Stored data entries

-- ==== Sys2Proof/Tests/Slice0.lean ====
section
/-!
SUPPORT. Tests of the model: ill-formed commands, decoding, one step per command, and host accesses. Expected values are
the spec's vectors (spec/95_test_vectors.md V<n>) or worked by hand over a configuration whose primitives only move bytes.
-/

namespace Sys2Proof.Tests

open Sys2Proof Sys2Proof.Machine

/-! ### Helpers -/

/-- The first 64 bytes of a string, padded with zeros. -/
def pad64 (x : Bytes) : Bytes64 := ⟨((x ++ zeros 64).take 64).toArray, by simp [zeros]⟩

/-- The test table, base timestamp and decided parameters of the vectors, with primitives that put a tag in front of their
input. `PRIM_B1` puts the last four header bytes first, as the midstate interface does. -/
def plain : Config :=
  { nctx := 4
    bufSize := 4096
    nblocksW := 32
    midPrefix := 76
    hcBase := 0x40000000
    nInst := 1
    permTable := [0x76543210, 0x01234567, 0x31752064]
    baseTimestamp := 0x59682F00
    indexArith := .u32wrap
    primA1 := fun x => pad64 (0xA1 :: x)
    primA2 := fun x => pad64 (0xA2 :: x)
    primSel := fun v x => pad64 (BitVec.ofNat 8 v.val :: x)
    primB1 := fun x => pad64 (x.drop 76 ++ x.take 76)
    primB2 := fun x => pad64 (0xB2 :: x)
    primB3 := fun x => pad64 (0xB3 :: x)
    primB4 := fun x => pad64 (0xB4 :: x)
    midAbsorb := fun m => m
    midResume := fun m r => pad64 (r ++ m)
    hdrOrder := .wire
    digestMsw := .firstBE }

/-- `TOY(g, x)` of the vectors. -/
def toyPrim (g : Byte) (x : Bytes) : Bytes64 := pad64 (digestOf plain (g :: x) ++ digestOf plain ((g ^^^ 0x80) :: x))

/-- The test configuration of the vectors, for Composer B. -/
def toy : Config :=
  { plain with
    primB1 := toyPrim 0xC1
    primB2 := toyPrim 0xC2
    primB3 := toyPrim 0xC3
    primB4 := toyPrim 0xC4 }

/-- `HDR` of the vectors. -/
def hdr : Bytes :=
  (List.range 68).map (BitVec.ofNat 8) ++ [0x59, 0x68, 0x2F, 0x05, 72, 73, 74, 75, 0, 0, 0, 0]

/-- The reset state with `HDR` in BUF from `a` on. -/
def withHdr (a : Nat) : State := State.reset.memWrite plain a hdr

/-- A work record with `HDR` at 0x200, its target word at 0x300, and the nonce in ARG2. -/
def record (target nonce : Word) : State :=
  { (withHdr 0x200).memWrite plain 0x300 (be32 target) with arg0 := 0x200, arg1 := 0x300, arg2 := nonce }

/-- The work record with a search under way on it. -/
def searching (target n max : Word) (sel : Composer) (mid : Bool) : State :=
  { record target 0 with
    pend := some (encode (searchCommand sel mid))
    busy := true
    midValid := true
    srch := { n := n, max := max, tmsw := target, wr := 0x200, sel := sel, mid := mid, started := true } }

/-- Slot 0 initialized, "abc" at 0x100, ARG0 = 0x100, ARG1 = 3, ARG2 = 0x200. -/
def abc : State :=
  { (State.reset.setSlot 0 Ctx.init).memWrite plain 0x100 [0x61, 0x62, 0x63] with arg0 := 0x100, arg1 := 3, arg2 := 0x200 }

/-- The state of an outcome. -/
def after (o : Host.Outcome State Fault Refusal) : State :=
  match o with
  | .next s => s
  | .fault _ => State.reset
  | .refused _ => State.reset

/-- FAULT and FCODE after an outcome. -/
def faulted (o : Host.Outcome State Fault Refusal) : Bool × Byte := ((after o).fault, (after o).fcode)

/-! ### Well-formedness, decoding -/

theorem test_illformed_dgInit : (Instr.dgInit 4).WellFormed = false := by decide

theorem test_illformed_dgAbsorb : (Instr.dgAbsorb 5).WellFormed = false := by decide

theorem test_illformed_dgFinal : (Instr.dgFinal 15).WellFormed = false := by decide

/-- Slot selects past NCTX are refused by the decoder too (R95 item 2; V60). -/
theorem test_decode_illformed :
    decode 0x01400000 = .error .reservedField ∧ decode 0x02500000 = .error .reservedField ∧
    decode 0x03F00000 = .error .reservedField := by decide
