-- ==== Sys2Proof/Machine/RegMap.lean ====
section
/-! DEFINITION. The register map: where each register of the spec's register tables stands in register space and where its fields
stand in it. An address here is an offset from 0xF_0000_0000_0000 (Table 1-5). -/

namespace Sys2Proof.Machine

/-- A field of a register: bits [hi:lo]. -/
structure Fld where
  hi : Nat
  lo : Nat
deriving DecidableEq, Repr

/-- The core block of a core by global number (Table 1-5). The steward cores 480 to 483 have the registers of a core too (R16);
the spec places no block for them, so the model keeps theirs at offsets of its own beyond register space (log entry 12). -/
def coreBase (c : Nat) : Nat :=
  if c < 480 then c / 40 * 0x1000000 + c % 40 * 0x10000 else 0x100000000 + (c - 480) * 0x10000
/-- The cluster block (Table 1-5). -/
def clusterBase (u : Nat) : Nat := u * 0x1000000 + 0x800000
/-- The device blocks (Table 1-5). -/
def deviceBase (b : Nat) : Nat := 0x10000000 + b * 0x100000
/-- A register of a device block by its offset. -/
def deviceReg (b o : Nat) : Nat := deviceBase b + o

### What the task asks
Set down the entries verbatim, leaving none out.

### Written solution
-- ==== Sys2Proof/Tests/Slice0.lean ====
section
/-!
SUPPORT. Tests of the model: ill-formed commands, decoding, one step per command, and host accesses. Expected values are
the spec's vectors (spec/95_test_vectors.md V<n>) or worked by hand over a configuration whose primitives only move bytes.
-/

namespace Sys2Proof.Tests

open Sys2Proof Sys2Proof.Machine

/-! ### Helpers -/

/-- The first 64 bytes of a string, padded with zeros. -/
def pad64 (x : Bytes) : Bytes64 := ⟨((x ++ zeros 64).take 64).toArray, by simp [zeros]⟩

/-- The test table, base timestamp and decided parameters of the vectors, with primitives that put a tag in front of their
input. `PRIM_B1` puts the last four header bytes first, as the midstate interface does. -/
def plain : Config :=
  { nctx := 4
    bufSize := 4096
    nblocksW := 32
    midPrefix := 76
    hcBase := 0x40000000
    nInst := 1
    permTable := [0x76543210, 0x01234567, 0x31752064]
    baseTimestamp := 0x59682F00
    indexArith := .u32wrap
    primA1 := fun x => pad64 (0xA1 :: x)
    primA2 := fun x => pad64 (0xA2 :: x)
    primSel := fun v x => pad64 (BitVec.ofNat 8 v.val :: x)
    primB1 := fun x => pad64 (x.drop 76 ++ x.take 76)
    primB2 := fun x => pad64 (0xB2 :: x)
    primB3 := fun x => pad64 (0xB3 :: x)
    primB4 := fun x => pad64 (0xB4 :: x)
    midAbsorb := fun m => m
    midResume := fun m r => pad64 (r ++ m)
    hdrOrder := .wire
    digestMsw := .firstBE }

/-- `TOY(g, x)` of the vectors. -/
def toyPrim (g : Byte) (x : Bytes) : Bytes64 := pad64 (digestOf plain (g :: x) ++ digestOf plain ((g ^^^ 0x80) :: x))

/-- The test configuration of the vectors, for Composer B. -/
def toy : Config :=
  { plain with
    primB1 := toyPrim 0xC1
    primB2 := toyPrim 0xC2
    primB3 := toyPrim 0xC3
    primB4 := toyPrim 0xC4 }

/-- `HDR` of the vectors. -/
def hdr : Bytes :=
  (List.range 68).map (BitVec.ofNat 8) ++ [0x59, 0x68, 0x2F, 0x05, 72, 73, 74, 75, 0, 0, 0, 0]

/-- The reset state with `HDR` in BUF from `a` on. -/
def withHdr (a : Nat) : State := State.reset.memWrite plain a hdr

/-- A work record with `HDR` at 0x200, its target word at 0x300, and the nonce in ARG2. -/
def record (target nonce : Word) : State :=
  { (withHdr 0x200).memWrite plain 0x300 (be32 target) with arg0 := 0x200, arg1 := 0x300, arg2 := nonce }

/-- The work record with a search under way on it. -/
def searching (target n max : Word) (sel : Composer) (mid : Bool) : State :=
  { record target 0 with
    pend := some (encode (searchCommand sel mid))
    busy := true
    midValid := true
    srch := { n := n, max := max, tmsw := target, wr := 0x200, sel := sel, mid := mid, started := true } }

/-- Slot 0 initialized, "abc" at 0x100, ARG0 = 0x100, ARG1 = 3, ARG2 = 0x200. -/
def abc : State :=
  { (State.reset.setSlot 0 Ctx.init).memWrite plain 0x100 [0x61, 0x62, 0x63] with arg0 := 0x100, arg1 := 3, arg2 := 0x200 }

/-- The state of an outcome. -/
def after (o : Host.Outcome State Fault Refusal) : State :=
  match o with
  | .next s => s
  | .fault _ => State.reset
  | .refused _ => State.reset

/-- FAULT and FCODE after an outcome. -/
def faulted (o : Host.Outcome State Fault Refusal) : Bool × Byte := ((after o).fault, (after o).fcode)

/-! ### Well-formedness, decoding -/

theorem test_illformed_dgInit : (Instr.dgInit 4).WellFormed = false := by decide

theorem test_illformed_dgAbsorb : (Instr.dgAbsorb 5).WellFormed = false := by decide

theorem test_illformed_dgFinal : (Instr.dgFinal 15).WellFormed = false := by decide

/-- Slot selects past NCTX are refused by the decoder too (R95 item 2; V60). -/
theorem test_decode_illformed :
    decode 0x01400000 = .error .reservedField ∧ decode 0x02500000 = .error .reservedField ∧
    decode 0x03F00000 = .error .reservedField := by decide
-- ==== Sys2Proof/Machine/RegMap.lean ====
section
/-! DEFINITION. The register map: where each register of the spec's register tables stands in register space and where its fields
stand in it. An address here is an offset from 0xF_0000_0000_0000 (Table 1-5). -/

namespace Sys2Proof.Machine

/-- A field of a register: bits [hi:lo]. -/
structure Fld where
  hi : Nat
  lo : Nat
deriving DecidableEq, Repr

/-- The core block of a core by global number (Table 1-5). The steward cores 480 to 483 have the registers of a core too (R16);
the spec places no block for them, so the model keeps theirs at offsets of its own beyond register space (log entry 12). -/
def coreBase (c : Nat) : Nat :=
  if c < 480 then c / 40 * 0x1000000 + c % 40 * 0x10000 else 0x100000000 + (c - 480) * 0x10000
/-- The cluster block (Table 1-5). -/
def clusterBase (u : Nat) : Nat := u * 0x1000000 + 0x800000
/-- The device blocks (Table 1-5). -/
def deviceBase (b : Nat) : Nat := 0x10000000 + b * 0x100000
/-- A register of a device block by its offset. -/
def deviceReg (b o : Nat) : Nat := deviceBase b + o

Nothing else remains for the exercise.